Looking at this issue from a PR angle, I would very much like to believe that the incidents at Abu Ghraib are not symptomatic of a wider problem, but what I am even more worried about is that American and British officials going on the air and talking about "a few rogues", only for it to emerge later on that it wasn't just "a few" bad apples after all. Someone really ought to tell conservative apologists like Rush Limbaugh and most of the National Review lot that there are times when a humble silence really is preferable to partisan ass-covering, and that this is probably such a time.

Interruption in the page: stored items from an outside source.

-- ==== Sys2Proof/Certificates/Slice0/Obligations.lean ====
section
/-! DEFINITION. The statements for the provers. Where a statement gives the state that `exec` answers as an update of
the state before, every field that the update does not name is unchanged: the equation is the command's frame too. -/

section Statements
open Sys2Proof Sys2Proof.Machine

/-! ### The step -/

/-- A step takes the command at the front of the queue and is its meaning on the state with the rest of the queue. -/
def Obligations.StepRunsFrontCommand : Prop :=
  ∀ (c : Instr) (rest : List Instr) (s : State),
    step { s with pending := c :: rest } = exec c { s with pending := rest }

/-- On an empty queue 100 ns of uptime pass, in which memories, cores, jobs, groups, rings, settings and fuses stay as
they are (the model's choice, log 2); while no flit waits on a link or to the host, no credit is out and no
migration copies, nothing else changes at all. -/
def Obligations.StepIdlesOnEmptyQueue : Prop :=
  ∀ s : State, s.pending = [] →
    (∃ t, step s = .next t ∧ t.nowNs = s.nowNs + 100 ∧ t.pending = [] ∧ t.dram = s.dram ∧ t.hostMem = s.hostMem ∧
      t.nand = s.nand ∧ t.scratch = s.scratch ∧ t.cores = s.cores ∧ t.jobs = s.jobs ∧ t.aspaces = s.aspaces ∧
      t.groups = s.groups ∧ t.rings = s.rings ∧ t.cmds = s.cmds ∧ t.dict = s.dict ∧ t.coc = s.coc) ∧
    (linksIdle s = true → s.hub.tx.io = 0 → s.hub.tx.rest = 0 →
      (∀ d < 4, ∀ m, (getDie s d).mig = some m → m.phase ≠ 1) → step s = .next { s with nowNs := s.nowNs + 100 })

/-- Every meaning completes in every state (a command that the part does not take leaves it as it is, log 3) and leaves
the queue of waiting commands as it is. -/
def Obligations.MeaningsCompleteAndKeepTheQueue : Prop :=
  ∀ (c : Instr) (s : State), ∃ t, exec c s = .next t ∧ t.pending = s.pending

/-! ### Invariants -/

/-- Every memory is in its canonical form: addresses rise strictly, and no byte is listed that an unlisted one reads as. -/
def MemoriesCanonical (s : State) : Prop :=
  memWf s.dram = true ∧ memWf s.hostMem = true ∧ memWf s.nand = true ∧ memWf s.scratch = true

/-- The canonical form of the four memories is kept by every step (the form is the model's, log 1). -/
def Obligations.StepKeepsMemoriesCanonical : Prop :=
  ∀ s t : State, MemoriesCanonical s → step s = .next t → MemoriesCanonical t

/-- A core's two places hold a task of their own class each. -/
def TaskClassesAgree (s : State) : Prop :=
  ∀ c, (∀ t, (getCore s c).be = some t → t.lc = false) ∧ (∀ t, (getCore s c).lc = some t → t.lc = true)

/-- Every step keeps each task in the place of its class (the state's own shape). -/
def Obligations.StepKeepsTaskClasses : Prop :=
  ∀ s t : State, TaskClassesAgree s → step s = .next t → TaskClassesAgree t

/-- The trail holds at most 131,072 records (R394). -/
def SillageBounded (s : State) : Prop := s.sill.length ≤ 131072

/-- No step makes the trail longer than the 131,072 records of R394. -/
def Obligations.StepKeepsSillageBounded : Prop :=
  ∀ s t : State, SillageBounded s → step s = .next t → SillageBounded t

/-- PRIV of ring 0 reads 1 (R366). -/
def RingZeroPrivileged (s : State) : Prop := (getRing s 0).priv = true

/-- PRIV of ring 0 reads 1 after every step (R366). -/
def Obligations.StepKeepsRingZeroPrivileged : Prop :=
  ∀ s t : State, RingZeroPrivileged s → step s = .next t → RingZeroPrivileged t

/-- A die's permanent fuse, once blown, stays blown through every step, the resets included (R516). -/
def Obligations.BlownFuseHolds : Prop :=
  ∀ (s t : State) (d : Die), s.coc.fuses[d] = true → step s = .next t → t.coc.fuses[d] = true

As for Ahmed Chalabi, I must say that I don't share Hitchens' rosy view of that particular gentleman's role in events to date. Colin Powell may not be entirely on the ball when he focuses on Chalabi to the exclusion of the other, more pressing issues that need to be dealt with, but I'd say that this is actually quite understandable, however mistaken; it's clear as daylight that Chalabi and the INC fed the CIA a great deal of worthless information, though in all fairness it's also probably a case of the American intelligence agencies soliciting the very sorts of reports they preferred to recieve. To the degree that the dubious information fed a sense of complacency that led to so little thought about how to deal with the aftermath of the war, I can see how Powell would hold something against Chalabi and his circle.

At any rate, whatever Chalabi's role in the run-up to the war, and however wonderful his intentions may be, I think it a mistake for the US to allow itself to become too closely identified with any single faction jostling for power; not only would such close identification likely prove poisonous in the eyes of xenophobic Iraqis, and therefore self-defeating, but it would also prevent the playing off of all the factions against each other.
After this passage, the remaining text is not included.